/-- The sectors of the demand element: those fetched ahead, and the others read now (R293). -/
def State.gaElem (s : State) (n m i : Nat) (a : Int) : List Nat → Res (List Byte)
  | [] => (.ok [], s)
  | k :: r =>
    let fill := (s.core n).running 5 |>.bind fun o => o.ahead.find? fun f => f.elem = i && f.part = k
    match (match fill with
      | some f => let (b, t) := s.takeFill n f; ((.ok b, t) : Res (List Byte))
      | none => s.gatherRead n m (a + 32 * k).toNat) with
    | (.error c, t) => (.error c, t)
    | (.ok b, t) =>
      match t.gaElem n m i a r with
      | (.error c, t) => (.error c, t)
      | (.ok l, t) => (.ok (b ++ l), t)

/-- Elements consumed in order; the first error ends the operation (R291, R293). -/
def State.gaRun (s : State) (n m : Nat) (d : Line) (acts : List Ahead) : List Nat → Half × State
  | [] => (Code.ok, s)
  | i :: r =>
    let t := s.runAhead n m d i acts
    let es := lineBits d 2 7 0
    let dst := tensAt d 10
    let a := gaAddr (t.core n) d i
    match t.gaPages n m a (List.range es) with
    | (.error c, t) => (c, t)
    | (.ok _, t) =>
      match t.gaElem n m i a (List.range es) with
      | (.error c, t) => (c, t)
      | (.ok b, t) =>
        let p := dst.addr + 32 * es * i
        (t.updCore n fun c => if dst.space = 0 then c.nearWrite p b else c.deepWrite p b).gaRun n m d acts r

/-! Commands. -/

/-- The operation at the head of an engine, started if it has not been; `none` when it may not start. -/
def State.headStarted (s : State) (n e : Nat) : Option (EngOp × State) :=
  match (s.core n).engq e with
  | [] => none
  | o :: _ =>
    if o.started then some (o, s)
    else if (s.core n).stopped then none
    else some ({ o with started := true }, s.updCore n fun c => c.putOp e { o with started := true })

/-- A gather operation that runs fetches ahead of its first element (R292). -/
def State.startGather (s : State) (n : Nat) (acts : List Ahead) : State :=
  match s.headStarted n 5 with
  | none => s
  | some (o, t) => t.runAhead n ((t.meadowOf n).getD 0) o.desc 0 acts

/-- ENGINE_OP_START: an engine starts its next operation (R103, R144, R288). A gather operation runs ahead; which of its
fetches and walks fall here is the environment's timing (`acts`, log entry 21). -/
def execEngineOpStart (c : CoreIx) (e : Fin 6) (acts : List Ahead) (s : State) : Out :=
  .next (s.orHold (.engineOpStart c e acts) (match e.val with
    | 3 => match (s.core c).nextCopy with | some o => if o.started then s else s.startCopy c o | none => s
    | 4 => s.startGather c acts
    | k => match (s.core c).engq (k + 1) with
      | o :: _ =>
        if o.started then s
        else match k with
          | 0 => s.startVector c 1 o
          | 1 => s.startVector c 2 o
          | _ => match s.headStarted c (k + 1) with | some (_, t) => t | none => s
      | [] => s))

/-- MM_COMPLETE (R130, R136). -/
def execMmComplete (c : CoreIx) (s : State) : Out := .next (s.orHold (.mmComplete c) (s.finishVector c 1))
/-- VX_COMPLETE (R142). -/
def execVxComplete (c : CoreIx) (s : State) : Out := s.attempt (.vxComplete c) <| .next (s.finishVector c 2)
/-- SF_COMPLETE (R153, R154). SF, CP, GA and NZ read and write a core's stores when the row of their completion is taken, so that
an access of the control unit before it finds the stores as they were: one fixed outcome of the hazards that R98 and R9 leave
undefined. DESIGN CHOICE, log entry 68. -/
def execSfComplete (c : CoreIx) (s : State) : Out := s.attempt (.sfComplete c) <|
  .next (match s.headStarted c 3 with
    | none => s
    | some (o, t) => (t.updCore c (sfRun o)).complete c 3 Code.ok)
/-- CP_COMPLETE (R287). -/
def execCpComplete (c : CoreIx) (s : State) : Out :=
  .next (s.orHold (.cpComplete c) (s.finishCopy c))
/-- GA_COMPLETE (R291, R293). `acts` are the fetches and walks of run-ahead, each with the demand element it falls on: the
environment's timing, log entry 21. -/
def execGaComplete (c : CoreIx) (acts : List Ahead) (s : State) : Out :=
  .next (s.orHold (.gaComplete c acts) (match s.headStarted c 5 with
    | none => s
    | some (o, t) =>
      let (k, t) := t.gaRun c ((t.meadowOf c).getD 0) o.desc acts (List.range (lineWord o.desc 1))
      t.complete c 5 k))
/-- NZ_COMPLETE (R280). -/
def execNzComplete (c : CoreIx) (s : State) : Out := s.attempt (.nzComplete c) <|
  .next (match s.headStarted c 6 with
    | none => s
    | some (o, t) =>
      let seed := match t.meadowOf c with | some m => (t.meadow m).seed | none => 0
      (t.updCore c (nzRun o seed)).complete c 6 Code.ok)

------------------------

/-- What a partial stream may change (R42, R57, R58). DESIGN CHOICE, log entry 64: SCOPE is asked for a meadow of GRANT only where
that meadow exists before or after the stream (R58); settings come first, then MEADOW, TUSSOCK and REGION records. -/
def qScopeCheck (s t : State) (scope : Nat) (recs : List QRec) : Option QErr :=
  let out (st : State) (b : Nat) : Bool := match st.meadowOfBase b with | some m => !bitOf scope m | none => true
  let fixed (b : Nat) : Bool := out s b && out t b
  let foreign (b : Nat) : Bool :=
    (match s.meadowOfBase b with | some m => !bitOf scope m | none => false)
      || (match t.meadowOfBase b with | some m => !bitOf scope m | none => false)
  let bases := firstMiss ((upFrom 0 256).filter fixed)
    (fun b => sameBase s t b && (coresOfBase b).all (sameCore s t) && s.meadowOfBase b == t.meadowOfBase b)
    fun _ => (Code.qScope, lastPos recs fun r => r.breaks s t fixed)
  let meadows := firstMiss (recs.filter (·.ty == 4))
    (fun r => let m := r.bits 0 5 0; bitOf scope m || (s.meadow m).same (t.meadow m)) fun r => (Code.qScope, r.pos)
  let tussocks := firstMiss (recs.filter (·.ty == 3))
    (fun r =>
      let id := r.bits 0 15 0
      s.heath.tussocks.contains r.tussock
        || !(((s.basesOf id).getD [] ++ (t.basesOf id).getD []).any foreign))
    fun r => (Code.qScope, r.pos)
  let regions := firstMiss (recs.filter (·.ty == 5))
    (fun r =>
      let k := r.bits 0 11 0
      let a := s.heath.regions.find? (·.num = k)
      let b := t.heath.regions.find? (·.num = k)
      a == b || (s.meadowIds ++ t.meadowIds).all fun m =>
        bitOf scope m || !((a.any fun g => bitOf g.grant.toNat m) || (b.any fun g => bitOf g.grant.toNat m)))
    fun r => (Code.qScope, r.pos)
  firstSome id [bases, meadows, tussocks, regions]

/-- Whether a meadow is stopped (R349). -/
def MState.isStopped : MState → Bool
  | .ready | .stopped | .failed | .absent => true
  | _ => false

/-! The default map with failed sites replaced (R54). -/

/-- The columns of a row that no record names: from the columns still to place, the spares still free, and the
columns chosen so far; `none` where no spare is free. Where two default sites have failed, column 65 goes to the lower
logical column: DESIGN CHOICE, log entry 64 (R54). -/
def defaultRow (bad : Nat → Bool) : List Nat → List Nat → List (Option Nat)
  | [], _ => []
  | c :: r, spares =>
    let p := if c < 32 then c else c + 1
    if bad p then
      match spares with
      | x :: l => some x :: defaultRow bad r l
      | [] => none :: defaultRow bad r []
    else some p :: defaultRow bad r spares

------------------------

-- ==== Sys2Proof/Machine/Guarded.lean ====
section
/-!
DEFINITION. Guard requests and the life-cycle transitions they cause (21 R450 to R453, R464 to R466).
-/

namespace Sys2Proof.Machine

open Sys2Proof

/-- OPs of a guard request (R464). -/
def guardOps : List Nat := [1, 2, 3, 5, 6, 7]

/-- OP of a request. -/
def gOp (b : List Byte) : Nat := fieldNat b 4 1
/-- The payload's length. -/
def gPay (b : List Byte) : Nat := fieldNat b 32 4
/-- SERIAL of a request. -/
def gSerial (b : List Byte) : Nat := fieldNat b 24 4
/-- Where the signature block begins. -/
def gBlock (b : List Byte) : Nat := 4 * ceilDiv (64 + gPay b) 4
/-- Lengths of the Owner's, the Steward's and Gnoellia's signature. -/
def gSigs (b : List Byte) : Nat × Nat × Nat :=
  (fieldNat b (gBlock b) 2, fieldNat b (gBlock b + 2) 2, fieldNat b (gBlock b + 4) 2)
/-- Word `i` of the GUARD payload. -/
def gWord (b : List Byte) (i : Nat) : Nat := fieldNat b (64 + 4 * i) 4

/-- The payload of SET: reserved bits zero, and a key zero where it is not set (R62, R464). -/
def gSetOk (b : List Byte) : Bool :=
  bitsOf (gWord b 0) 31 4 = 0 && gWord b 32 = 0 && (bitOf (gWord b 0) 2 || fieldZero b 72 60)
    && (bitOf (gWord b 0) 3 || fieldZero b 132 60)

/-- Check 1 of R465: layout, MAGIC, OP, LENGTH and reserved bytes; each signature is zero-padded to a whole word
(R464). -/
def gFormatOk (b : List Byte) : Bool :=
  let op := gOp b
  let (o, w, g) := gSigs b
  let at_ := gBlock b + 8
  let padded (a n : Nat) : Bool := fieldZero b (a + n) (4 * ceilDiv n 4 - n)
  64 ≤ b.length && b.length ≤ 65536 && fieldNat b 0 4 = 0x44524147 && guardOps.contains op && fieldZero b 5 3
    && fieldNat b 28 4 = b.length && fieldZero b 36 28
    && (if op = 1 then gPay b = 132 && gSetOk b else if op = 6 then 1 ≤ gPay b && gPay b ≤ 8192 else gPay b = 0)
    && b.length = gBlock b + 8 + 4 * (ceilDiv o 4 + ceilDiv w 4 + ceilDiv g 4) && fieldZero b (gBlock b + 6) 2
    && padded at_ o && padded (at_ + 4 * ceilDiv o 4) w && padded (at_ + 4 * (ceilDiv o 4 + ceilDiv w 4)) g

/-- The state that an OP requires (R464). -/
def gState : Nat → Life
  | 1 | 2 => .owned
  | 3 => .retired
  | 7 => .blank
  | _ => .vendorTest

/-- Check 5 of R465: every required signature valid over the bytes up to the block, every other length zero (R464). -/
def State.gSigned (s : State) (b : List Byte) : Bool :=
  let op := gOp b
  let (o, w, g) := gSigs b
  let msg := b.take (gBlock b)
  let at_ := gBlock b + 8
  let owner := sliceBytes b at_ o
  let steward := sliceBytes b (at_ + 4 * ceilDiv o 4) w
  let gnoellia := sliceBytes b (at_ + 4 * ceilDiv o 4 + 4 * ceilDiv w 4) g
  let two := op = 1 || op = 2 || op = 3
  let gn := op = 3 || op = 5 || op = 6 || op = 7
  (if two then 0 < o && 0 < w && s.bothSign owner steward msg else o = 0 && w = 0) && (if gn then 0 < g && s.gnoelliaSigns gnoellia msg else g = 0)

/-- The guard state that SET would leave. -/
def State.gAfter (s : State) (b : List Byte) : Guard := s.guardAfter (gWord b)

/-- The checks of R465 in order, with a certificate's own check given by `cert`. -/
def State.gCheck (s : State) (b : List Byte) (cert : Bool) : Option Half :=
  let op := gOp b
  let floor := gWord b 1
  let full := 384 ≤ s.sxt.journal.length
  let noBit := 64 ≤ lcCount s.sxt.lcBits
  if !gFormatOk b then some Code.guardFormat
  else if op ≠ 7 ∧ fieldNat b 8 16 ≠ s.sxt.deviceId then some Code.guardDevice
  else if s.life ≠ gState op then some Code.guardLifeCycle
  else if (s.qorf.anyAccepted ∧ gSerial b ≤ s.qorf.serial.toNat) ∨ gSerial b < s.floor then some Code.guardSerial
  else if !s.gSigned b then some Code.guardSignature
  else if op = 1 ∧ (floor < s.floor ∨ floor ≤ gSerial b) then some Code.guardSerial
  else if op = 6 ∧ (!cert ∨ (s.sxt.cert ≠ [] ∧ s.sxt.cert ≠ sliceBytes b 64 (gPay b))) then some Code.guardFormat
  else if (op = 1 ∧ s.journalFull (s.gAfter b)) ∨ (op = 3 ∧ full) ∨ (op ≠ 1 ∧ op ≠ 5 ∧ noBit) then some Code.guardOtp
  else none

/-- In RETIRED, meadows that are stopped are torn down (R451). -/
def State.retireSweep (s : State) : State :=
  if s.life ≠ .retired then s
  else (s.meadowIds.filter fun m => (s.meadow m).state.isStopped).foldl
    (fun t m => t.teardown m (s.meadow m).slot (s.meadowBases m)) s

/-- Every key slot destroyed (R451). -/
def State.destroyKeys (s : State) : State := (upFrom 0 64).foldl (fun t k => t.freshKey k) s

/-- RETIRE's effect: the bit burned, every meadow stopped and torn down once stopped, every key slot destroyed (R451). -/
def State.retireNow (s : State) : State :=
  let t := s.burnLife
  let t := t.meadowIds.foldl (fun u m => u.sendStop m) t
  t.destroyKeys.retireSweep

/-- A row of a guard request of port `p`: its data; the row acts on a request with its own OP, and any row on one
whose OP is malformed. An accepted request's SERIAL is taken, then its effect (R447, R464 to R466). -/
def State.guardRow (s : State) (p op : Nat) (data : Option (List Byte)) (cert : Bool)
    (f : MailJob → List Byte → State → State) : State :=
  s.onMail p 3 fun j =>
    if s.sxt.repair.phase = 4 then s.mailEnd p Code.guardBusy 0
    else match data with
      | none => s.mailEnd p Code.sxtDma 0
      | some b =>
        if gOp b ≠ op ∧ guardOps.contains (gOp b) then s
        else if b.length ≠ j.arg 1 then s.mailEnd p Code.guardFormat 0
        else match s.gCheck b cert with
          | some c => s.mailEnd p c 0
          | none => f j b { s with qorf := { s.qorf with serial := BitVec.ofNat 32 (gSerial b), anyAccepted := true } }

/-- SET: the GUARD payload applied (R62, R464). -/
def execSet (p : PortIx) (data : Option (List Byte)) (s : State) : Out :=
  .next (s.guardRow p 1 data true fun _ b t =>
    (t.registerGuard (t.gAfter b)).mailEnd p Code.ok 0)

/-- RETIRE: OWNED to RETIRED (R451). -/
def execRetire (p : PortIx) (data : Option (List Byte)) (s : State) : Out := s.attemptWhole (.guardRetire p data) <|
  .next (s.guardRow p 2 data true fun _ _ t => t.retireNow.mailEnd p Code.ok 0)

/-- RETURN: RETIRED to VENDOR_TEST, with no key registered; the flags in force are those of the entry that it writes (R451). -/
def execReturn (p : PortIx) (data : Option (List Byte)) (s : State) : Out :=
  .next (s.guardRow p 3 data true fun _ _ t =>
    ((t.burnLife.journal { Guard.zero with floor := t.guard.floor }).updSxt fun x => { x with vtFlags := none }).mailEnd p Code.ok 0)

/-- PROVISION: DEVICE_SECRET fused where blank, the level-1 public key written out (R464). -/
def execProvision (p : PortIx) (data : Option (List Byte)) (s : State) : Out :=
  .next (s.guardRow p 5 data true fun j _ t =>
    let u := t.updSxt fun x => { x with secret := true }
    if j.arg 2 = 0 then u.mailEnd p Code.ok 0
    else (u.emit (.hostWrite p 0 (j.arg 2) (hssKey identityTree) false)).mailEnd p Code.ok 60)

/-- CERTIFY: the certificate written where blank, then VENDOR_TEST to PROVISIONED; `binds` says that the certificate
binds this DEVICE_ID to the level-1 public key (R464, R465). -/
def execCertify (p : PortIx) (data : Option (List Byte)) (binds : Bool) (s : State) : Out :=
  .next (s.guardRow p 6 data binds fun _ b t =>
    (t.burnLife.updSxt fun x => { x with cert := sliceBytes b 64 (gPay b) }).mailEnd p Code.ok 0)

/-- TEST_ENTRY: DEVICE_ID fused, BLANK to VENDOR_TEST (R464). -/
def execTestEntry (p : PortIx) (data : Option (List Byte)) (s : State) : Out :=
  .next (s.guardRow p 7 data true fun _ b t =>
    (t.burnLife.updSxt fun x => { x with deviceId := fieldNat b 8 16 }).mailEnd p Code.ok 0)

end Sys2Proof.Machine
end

------------------------

Everything in the material above from the line that has "now (R293). -/" through the line that has "which of its" must be duplicated exactly, with no other lines given.

**ANSWER SPACE**.
/-- The sectors of the demand element: those fetched ahead, and the others read now (R293). -/
def State.gaElem (s : State) (n m i : Nat) (a : Int) : List Nat → Res (List Byte)
  | [] => (.ok [], s)
  | k :: r =>
    let fill := (s.core n).running 5 |>.bind fun o => o.ahead.find? fun f => f.elem = i && f.part = k
    match (match fill with
      | some f => let (b, t) := s.takeFill n f; ((.ok b, t) : Res (List Byte))
      | none => s.gatherRead n m (a + 32 * k).toNat) with
    | (.error c, t) => (.error c, t)
    | (.ok b, t) =>
      match t.gaElem n m i a r with
      | (.error c, t) => (.error c, t)
      | (.ok l, t) => (.ok (b ++ l), t)

/-- Elements consumed in order; the first error ends the operation (R291, R293). -/
def State.gaRun (s : State) (n m : Nat) (d : Line) (acts : List Ahead) : List Nat → Half × State
  | [] => (Code.ok, s)
  | i :: r =>
    let t := s.runAhead n m d i acts
    let es := lineBits d 2 7 0
    let dst := tensAt d 10
    let a := gaAddr (t.core n) d i
    match t.gaPages n m a (List.range es) with
    | (.error c, t) => (c, t)
    | (.ok _, t) =>
      match t.gaElem n m i a (List.range es) with
      | (.error c, t) => (c, t)
      | (.ok b, t) =>
        let p := dst.addr + 32 * es * i
        (t.updCore n fun c => if dst.space = 0 then c.nearWrite p b else c.deepWrite p b).gaRun n m d acts r

/-! Commands. -/

/-- The operation at the head of an engine, started if it has not been; `none` when it may not start. -/
def State.headStarted (s : State) (n e : Nat) : Option (EngOp × State) :=
  match (s.core n).engq e with
  | [] => none
  | o :: _ =>
    if o.started then some (o, s)
    else if (s.core n).stopped then none
    else some ({ o with started := true }, s.updCore n fun c => c.putOp e { o with started := true })

/-- A gather operation that runs fetches ahead of its first element (R292). -/
def State.startGather (s : State) (n : Nat) (acts : List Ahead) : State :=
  match s.headStarted n 5 with
  | none => s
  | some (o, t) => t.runAhead n ((t.meadowOf n).getD 0) o.desc 0 acts

/-- ENGINE_OP_START: an engine starts its next operation (R103, R144, R288). A gather operation runs ahead; which of its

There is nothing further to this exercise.